Required action -
From the data underneath, reproduce exactly the stretch that begins at the line with "rw [this]; exact l" and ends after the line with "each Word has".

Stored data -
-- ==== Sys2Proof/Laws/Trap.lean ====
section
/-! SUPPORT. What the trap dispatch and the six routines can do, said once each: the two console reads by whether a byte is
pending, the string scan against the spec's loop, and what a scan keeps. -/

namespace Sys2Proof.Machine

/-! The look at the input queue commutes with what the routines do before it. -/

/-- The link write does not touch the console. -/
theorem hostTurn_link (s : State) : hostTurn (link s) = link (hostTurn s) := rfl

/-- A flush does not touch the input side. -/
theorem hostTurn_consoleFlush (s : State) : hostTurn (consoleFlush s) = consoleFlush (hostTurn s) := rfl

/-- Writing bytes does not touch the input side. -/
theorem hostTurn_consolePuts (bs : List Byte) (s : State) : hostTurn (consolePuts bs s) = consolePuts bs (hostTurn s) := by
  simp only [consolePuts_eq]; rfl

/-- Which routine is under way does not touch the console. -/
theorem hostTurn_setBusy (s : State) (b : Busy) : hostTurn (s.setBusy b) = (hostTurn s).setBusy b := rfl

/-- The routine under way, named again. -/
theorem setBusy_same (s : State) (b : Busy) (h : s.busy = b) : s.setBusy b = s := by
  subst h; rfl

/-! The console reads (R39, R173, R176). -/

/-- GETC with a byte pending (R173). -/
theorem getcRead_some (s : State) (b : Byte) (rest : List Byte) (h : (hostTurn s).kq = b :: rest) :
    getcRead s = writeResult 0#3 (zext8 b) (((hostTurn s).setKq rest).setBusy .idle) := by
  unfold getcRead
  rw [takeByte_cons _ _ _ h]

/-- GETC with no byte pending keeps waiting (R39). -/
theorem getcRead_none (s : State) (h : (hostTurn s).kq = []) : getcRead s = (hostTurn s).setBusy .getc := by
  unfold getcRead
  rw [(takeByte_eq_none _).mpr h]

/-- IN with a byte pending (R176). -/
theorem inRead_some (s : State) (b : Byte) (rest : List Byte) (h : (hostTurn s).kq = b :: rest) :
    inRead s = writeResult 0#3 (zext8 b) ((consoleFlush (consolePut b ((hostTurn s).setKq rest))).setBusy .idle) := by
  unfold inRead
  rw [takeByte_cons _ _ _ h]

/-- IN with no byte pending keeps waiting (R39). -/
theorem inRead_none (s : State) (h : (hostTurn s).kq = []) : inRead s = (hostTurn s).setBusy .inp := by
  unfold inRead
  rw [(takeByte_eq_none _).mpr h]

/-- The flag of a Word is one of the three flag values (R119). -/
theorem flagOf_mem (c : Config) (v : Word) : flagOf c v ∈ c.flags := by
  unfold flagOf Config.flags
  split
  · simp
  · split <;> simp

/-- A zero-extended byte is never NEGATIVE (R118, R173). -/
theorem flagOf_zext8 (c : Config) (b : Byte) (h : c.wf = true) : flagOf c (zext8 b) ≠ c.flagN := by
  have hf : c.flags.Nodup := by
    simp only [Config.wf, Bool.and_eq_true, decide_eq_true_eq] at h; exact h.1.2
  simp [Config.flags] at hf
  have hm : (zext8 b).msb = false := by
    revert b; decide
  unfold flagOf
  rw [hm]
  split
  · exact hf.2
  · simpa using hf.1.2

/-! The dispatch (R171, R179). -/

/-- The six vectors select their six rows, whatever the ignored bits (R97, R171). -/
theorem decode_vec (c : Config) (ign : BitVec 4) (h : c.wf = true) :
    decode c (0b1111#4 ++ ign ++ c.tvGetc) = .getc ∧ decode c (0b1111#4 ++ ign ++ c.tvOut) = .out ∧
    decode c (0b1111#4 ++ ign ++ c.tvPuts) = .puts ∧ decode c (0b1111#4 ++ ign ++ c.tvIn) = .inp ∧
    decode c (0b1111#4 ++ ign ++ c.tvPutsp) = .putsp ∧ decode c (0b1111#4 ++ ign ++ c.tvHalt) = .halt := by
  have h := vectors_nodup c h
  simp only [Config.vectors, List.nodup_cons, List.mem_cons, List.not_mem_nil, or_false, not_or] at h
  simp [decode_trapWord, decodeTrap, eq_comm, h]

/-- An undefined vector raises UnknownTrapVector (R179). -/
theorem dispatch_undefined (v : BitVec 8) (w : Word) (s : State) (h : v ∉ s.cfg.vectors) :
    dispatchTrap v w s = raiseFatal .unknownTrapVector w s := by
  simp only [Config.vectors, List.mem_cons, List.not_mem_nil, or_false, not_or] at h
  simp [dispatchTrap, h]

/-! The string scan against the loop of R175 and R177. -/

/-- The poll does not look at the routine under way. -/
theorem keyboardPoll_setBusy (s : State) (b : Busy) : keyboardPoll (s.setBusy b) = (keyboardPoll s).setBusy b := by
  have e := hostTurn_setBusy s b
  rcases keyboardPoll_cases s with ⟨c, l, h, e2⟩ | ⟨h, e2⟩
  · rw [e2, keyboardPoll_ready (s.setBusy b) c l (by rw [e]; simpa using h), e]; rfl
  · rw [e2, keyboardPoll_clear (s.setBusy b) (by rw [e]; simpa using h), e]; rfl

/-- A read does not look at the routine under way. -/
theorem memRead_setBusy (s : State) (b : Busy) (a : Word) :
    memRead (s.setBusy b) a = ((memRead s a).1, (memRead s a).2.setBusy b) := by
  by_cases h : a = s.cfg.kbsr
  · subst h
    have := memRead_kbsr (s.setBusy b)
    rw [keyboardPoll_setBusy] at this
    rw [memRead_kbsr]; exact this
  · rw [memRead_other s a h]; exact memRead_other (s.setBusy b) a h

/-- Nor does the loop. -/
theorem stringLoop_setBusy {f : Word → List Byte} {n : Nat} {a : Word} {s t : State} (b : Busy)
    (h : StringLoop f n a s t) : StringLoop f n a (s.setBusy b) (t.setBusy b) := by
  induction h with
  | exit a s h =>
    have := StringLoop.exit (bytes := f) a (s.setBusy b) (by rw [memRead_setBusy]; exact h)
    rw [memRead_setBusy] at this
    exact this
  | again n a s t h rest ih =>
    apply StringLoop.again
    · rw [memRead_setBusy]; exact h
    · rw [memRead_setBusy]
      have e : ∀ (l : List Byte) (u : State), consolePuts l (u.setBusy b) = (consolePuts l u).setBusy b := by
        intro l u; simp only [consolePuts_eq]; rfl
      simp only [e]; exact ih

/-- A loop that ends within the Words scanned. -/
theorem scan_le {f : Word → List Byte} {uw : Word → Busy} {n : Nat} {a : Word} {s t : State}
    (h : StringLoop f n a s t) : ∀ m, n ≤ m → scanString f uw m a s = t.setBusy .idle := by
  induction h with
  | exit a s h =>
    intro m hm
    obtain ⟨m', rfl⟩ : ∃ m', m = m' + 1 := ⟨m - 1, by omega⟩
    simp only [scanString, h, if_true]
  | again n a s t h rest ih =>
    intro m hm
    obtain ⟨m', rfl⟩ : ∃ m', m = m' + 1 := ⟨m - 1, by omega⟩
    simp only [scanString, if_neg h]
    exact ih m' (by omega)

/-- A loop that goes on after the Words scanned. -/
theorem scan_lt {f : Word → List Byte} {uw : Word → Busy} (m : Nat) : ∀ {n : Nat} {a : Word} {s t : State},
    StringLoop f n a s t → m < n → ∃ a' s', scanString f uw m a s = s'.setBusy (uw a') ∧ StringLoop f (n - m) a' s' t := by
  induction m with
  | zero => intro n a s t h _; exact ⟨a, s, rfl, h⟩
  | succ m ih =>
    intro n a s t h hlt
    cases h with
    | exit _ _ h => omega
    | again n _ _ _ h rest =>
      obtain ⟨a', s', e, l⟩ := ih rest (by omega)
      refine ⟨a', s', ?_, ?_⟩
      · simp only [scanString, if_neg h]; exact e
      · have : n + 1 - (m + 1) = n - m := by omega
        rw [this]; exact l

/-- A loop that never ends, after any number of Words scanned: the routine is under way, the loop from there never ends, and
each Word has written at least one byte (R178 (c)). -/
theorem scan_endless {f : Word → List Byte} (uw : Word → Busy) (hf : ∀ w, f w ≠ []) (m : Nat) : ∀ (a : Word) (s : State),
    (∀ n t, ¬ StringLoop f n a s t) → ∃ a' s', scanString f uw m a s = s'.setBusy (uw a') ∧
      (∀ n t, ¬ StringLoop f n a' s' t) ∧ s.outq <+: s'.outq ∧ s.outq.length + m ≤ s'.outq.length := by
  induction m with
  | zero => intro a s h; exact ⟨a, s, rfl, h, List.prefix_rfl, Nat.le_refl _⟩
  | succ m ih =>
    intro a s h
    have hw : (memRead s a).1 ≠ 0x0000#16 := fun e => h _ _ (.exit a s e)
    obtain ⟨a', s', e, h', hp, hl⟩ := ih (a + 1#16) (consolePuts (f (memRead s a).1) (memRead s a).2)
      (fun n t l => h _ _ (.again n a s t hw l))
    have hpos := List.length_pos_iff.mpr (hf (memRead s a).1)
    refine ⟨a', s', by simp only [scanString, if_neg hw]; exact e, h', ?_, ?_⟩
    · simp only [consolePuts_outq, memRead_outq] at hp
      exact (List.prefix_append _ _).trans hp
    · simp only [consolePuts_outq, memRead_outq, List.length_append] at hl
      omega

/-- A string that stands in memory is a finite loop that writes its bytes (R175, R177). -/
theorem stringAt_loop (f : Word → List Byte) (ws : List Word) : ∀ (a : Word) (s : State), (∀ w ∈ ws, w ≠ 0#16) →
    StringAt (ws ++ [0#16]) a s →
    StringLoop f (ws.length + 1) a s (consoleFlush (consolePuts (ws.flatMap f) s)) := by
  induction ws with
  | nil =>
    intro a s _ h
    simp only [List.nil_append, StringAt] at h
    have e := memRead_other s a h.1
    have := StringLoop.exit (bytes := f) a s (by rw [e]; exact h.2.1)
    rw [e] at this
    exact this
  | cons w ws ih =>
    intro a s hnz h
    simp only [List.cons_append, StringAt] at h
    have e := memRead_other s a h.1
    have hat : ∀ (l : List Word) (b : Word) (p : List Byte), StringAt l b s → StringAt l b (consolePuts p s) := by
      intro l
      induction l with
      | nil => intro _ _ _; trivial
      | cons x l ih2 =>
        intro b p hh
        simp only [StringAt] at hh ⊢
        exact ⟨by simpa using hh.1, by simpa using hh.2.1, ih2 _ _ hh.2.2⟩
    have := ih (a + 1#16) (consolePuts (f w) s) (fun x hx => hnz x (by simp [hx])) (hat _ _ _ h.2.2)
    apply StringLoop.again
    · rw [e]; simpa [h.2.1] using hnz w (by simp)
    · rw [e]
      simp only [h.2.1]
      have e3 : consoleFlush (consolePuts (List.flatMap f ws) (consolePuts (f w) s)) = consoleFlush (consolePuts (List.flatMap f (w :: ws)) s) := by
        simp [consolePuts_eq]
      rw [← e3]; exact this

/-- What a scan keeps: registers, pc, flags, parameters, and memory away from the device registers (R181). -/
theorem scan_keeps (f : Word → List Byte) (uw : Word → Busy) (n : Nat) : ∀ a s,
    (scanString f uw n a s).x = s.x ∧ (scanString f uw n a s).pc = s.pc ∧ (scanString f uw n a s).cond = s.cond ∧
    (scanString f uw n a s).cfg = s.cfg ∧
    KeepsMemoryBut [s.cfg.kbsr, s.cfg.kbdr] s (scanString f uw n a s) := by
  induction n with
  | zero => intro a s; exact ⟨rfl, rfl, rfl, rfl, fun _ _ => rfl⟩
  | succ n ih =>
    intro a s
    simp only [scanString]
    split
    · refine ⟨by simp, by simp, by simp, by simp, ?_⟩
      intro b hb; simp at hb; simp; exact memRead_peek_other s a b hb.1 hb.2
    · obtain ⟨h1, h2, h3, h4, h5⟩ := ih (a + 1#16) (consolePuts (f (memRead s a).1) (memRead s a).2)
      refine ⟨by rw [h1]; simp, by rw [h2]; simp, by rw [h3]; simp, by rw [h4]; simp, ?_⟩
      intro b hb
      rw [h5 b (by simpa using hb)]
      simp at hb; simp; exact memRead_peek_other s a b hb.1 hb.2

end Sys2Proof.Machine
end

Response to this exercise -
        rw [this]; exact l

/-- A loop that never ends, after any number of Words scanned: the routine is under way, the loop from there never ends, and
each Word has written at least one byte (R178 (c)). -/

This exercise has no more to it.